The lens on inflation targeting (Page no. 16)

(GS Paper 3, Economy)

Something remarkable happened last week. Quite unexpectedly, the Reserve Bank of India (RBI), the institution charged with the job to contain inflation, decided to stop raising interest rates.

This was quite odd because since May last year, the RBI had been exchanging jabs with high inflation, trying to bring it down close to RBI’s target level of 4% by repeatedly raising interest rates. It was almost as if the RBI suddenly decided to stop boxing and instead stand in one corner of the ring.

Before we proceed, it is important to understand what RBI does to contain inflation and how it works on paper.

The RBI is one of those central banks that are charged with targeting a certain level of inflation, come what may. It primarily does this by raising interest rates in the economy.

Higher interest rates drag down economic growth because loans of kinds become costlier. In essence, and this is the key point, the RBI hits overall demand to bridge the gap between what is demanded and what is supplied, thus bringing down prices.

In other words, a central bank’s single-minded focus on targeting an inflation rate might imply overall economic growth contracting (read recession).

 

Economy

IMF cuts India GDP for FY24 to 5.9% (Page no. 17)
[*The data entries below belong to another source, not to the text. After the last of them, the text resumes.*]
-- ==== Sys2Proof/Tests/Slice0.lean ====
section
/-! SUPPORT. The model's own tests: the smoke tests of well-formedness, words written out from the encodings of
30_encoding.md, one step per instruction with the values of 95_test_vectors.md, and a witness for the hypotheses of every
statement. -/

namespace Sys2Proof.Tests

open Sys2Proof.Machine

/-! ### Small states -/

/-- An idle engine with all data zero, for tests alone. -/
def blank : State where
  r := Vector.replicate 8 0
  H := Vector.replicate 8 0
  W := Vector.replicate 64 0
  B := Vector.replicate 64 0
  N := 0
  LEN := 0
  PH := .idle
  T := 0
  PADST := .none
  ECODE := .enone
  pending := []
  responses := []
  resets := 0

/-- An open context that has taken `n` bytes. -/
def absorbing (n : Nat) : State := { blank with PH := .absorb, N := BitVec.ofNat 6 n, LEN := BitVec.ofNat 64 (8 * n) }

/-- An engine about to build a padding block. -/
def padding (q : PadState) (n len : Nat) : State :=
  { blank with PH := .pad, PADST := q, N := BitVec.ofNat 6 n, LEN := BitVec.ofNat 64 len }

/-- An engine in a phase at a step index. -/
def inPhase (p : Phase) (t : BitVec 6) (q : PadState) : State := { blank with PH := p, T := t, PADST := q }

/-- The digest of "abc" (95_test_vectors.md section 6), readable. -/
def digested : State :=
  { blank with
    PH := .done
    H := #v[0xba7816bf, 0x8f01cfea, 0x414140de, 0x5dae2223, 0xb00361a3, 0x96177a9c, 0xb410ff61, 0xf20015ad] }

/-- An engine that took a fault in IDLE. -/
def faulted : State := { blank with PH := .fault, ECODE := .eseq }

/-- The state with the host's events set. -/
def with_ (s : State) (p : List HostEvent) : State := { s with pending := p }

/-- What a function of the next state gives, where there is a next state. -/
def seen {α : Type} (r : Result) (f : State → α) : Option α :=
  match r with
  | .next t => some (f t)
  | .fault _ => none
  | .refused _ => none

/-- The fault a result stops with. -/
def stop (r : Result) : Option Fault :=
  match r with
  | .next _ => none
  | .fault f => some f
  | .refused _ => none

/-! ### Well-formedness: an ill-formed term for each check -/

theorem test_wellFormed_refuses_padb_1 : (Instr.padb 1).wellFormed = false := by decide
theorem test_wellFormed_refuses_wld_16 : (Instr.wld 16).wellFormed = false := by decide
theorem test_wellFormed_refuses_wex_15 : (Instr.wex 15).wellFormed = false := by decide
theorem test_wellFormed_refuses_rld_1 : (Instr.rld 1).wellFormed = false := by decide
theorem test_wellFormed_refuses_feed_63 : (Instr.feed 63).wellFormed = false := by decide
theorem test_wellFormed_takes_ends :
    (Instr.padb 0).wellFormed ∧ (Instr.wld 15).wellFormed ∧ (Instr.wex 16).wellFormed ∧ (Instr.wex 63).wellFormed ∧
    (Instr.rld 0).wellFormed ∧ (Instr.rnd 63).wellFormed ∧ (Instr.feed 0).wellFormed := by decide

/-! ### Decoding: words written from the "Encoding" column of R63 and the "Pattern" column of R66 -/

theorem test_decode_init : decodeCommand 0b0001_0000_0000_0000 = .ok .init := by decide
theorem test_decode_pushb : decodeCommand 0b0010_0000_0110_0001 = .ok (.pushb 0x61) := by decide
theorem test_decode_final : decodeCommand 0b0011_0000_0000_0000 = .ok .final := by decide
theorem test_decode_rdw : decodeCommand 0b0100_0000_0000_0110 = .ok (.rdw 6) := by decide
theorem test_decode_rdb : decodeCommand 0b0101_0000_0001_0011 = .ok (.rdb 19) := by decide
theorem test_decode_stat : decodeCommand 0b0110_0000_0000_0000 = .ok .stat := by decide
theorem test_decode_srst : decodeCommand 0b1111_0000_0000_0000 = .ok .srst := by decide
theorem test_decode_padb : decodeMicroOp 0b0010_000000 = .ok (.padb 0) := by decide
theorem test_decode_wld : decodeMicroOp 0b0011_001101 = .ok (.wld 13) := by decide
theorem test_decode_wex : decodeMicroOp 0b0100_010001 = .ok (.wex 17) := by decide
theorem test_decode_rld : decodeMicroOp 0b0101_000000 = .ok (.rld 0) := by decide
theorem test_decode_rnd : decodeMicroOp 0b0110_100110 = .ok (.rnd 38) := by decide
theorem test_decode_feed : decodeMicroOp 0b0111_000000 = .ok (.feed 0) := by decide
/-- Illegal words of R64: each item of its list, the all-zero and the all-one word. -/
theorem test_decode_refuses :
    decodeCommand 0x0000 = .error .reservedOperation ∧ decodeCommand 0xFFFF = .error .mustBeZeroField ∧
    decodeCommand 0x7000 = .error .reservedOperation ∧ decodeCommand 0xE0FF = .error .reservedOperation ∧
    decodeCommand 0x2100 = .error .mustBeZeroField ∧ decodeCommand 0x6001 = .error .argumentBits ∧
    decodeCommand 0x4008 = .error .argumentBits ∧ decodeCommand 0x5020 = .error .argumentBits := by decide
/-- The ready phases and the reserved phase codes select nothing (R66). -/
theorem test_decode_selects_nothing :
    decodeMicroOp 0b0000_000000 = .error .noMicroOperation ∧ decodeMicroOp 0b0001_000000 = .error .noMicroOperation ∧
    decodeMicroOp 0b1000_000000 = .error .noMicroOperation ∧ decodeMicroOp 0b1001_000000 = .error .noMicroOperation ∧
    decodeMicroOp 0b1110_000000 = .error .noMicroOperation ∧ decodeMicroOp 0b1111_000000 = .error .noMicroOperation := by
  decide
theorem test_decodeTableWord :
    decodeTableWord 16 0x1000 = some .init ∧ decodeTableWord 16 0x20FF = some (.pushb 0xFF) ∧
    decodeTableWord 16 0x0CF = some (.wld 15) ∧ decodeTableWord 10 0x1BF = some (.rnd 63) ∧
    decodeTableWord 16 0x0000 = none ∧ decodeTableWord 16 0x2100 = none := by decide

/-! ### A step from reset runs the placed word -/

theorem test_fetch_init :
    seen (step (State.reset.withFetchWord 16 0x1000)) (fun t => (t.PH, t.responses)) = some (.absorb, [0x1]) := by decide
theorem test_fetch_pushb_from_reset_is_eseq :
    seen (step (State.reset.withFetchWord 16 0x2061)) (fun t => (t.PH, t.responses)) = some (.fault, [0x2f]) := by decide
theorem test_fetch_srst :
    seen (step (State.reset.withFetchWord 16 0xF000)) (fun t => (t.PH, t.pending)) = some (.idle, []) := by decide
theorem test_fetch_padb :
    seen (step (State.reset.withFetchWord 16 0x080)) (fun t => (t.PH, t.PADST)) = some (.wload, .last) := by decide
theorem test_fetch_wld :
    seen (step (State.reset.withFetchWord 16 0x0C0)) (fun t => (t.PH, t.T)) = some (.wload, 1) := by decide
theorem test_fetch_wex :
    seen (step (State.reset.withFetchWord 16 0x110)) (fun t => (t.PH, t.T)) = some (.wexp, 17) := by decide
theorem test_fetch_rld :
    seen (step (State.reset.withFetchWord 16 0x140)) (fun t => (t.PH, t.T)) = some (.round, 0) := by decide
theorem test_fetch_rnd :
    seen (step (State.reset.withFetchWord 16 0x180)) (fun t => (t.PH, t.T)) = some (.round, 1) := by decide
theorem test_fetch_feed :
    seen (step (State.reset.withFetchWord 16 0x1C0)) (fun t => (t.PH, t.T)) = some (.absorb, 0) := by decide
(GS Paper 3, Economy)          

Days after the Reserve Bank of India’s (RBI) raised its growth forecast, the International Monetary Fund (IMF) has cut its GDP growth forecast for India for the financial year 2023-24 by 20 basis points to 5.9 per cent.

The fresh revision in the growth forecast by the Washington-based multilateral body in its latest bi-annual World Economic Outlook is broadly in line with what other multilateral agencies and economists have projected and is sharply lower than the RBI projection of 6.5 percent.

The RBI had, on April 6, hiked its growth forecast for the current year by 10 basis points in its first monetary policy review of FY24.

The latest IMF projection makes it among the lowest growth forecasts for India in comparison with other multilateral development banks, with the World Bank projecting a 6.3 per cent growth rate and the manila-based Asian Development Bank forecasting 6.4 per cent GDP growth for FY24. Nomura has projected a growth rate of 5.3 per cent for the fiscal.

The IMF has projected India’s retail inflation to ease from 6.7 per cent in FY23 to 4.9 per cent in FY24 and current account deficit to come down to 2.2 per cent of GDP from 2.6 per cent in FY23.

Chief economist of IMF Pierre-Olivier Gourinchas said while the global economy’s gradual recovery is on track, the recent banking instability has highlighted the fragilities in the rebound story.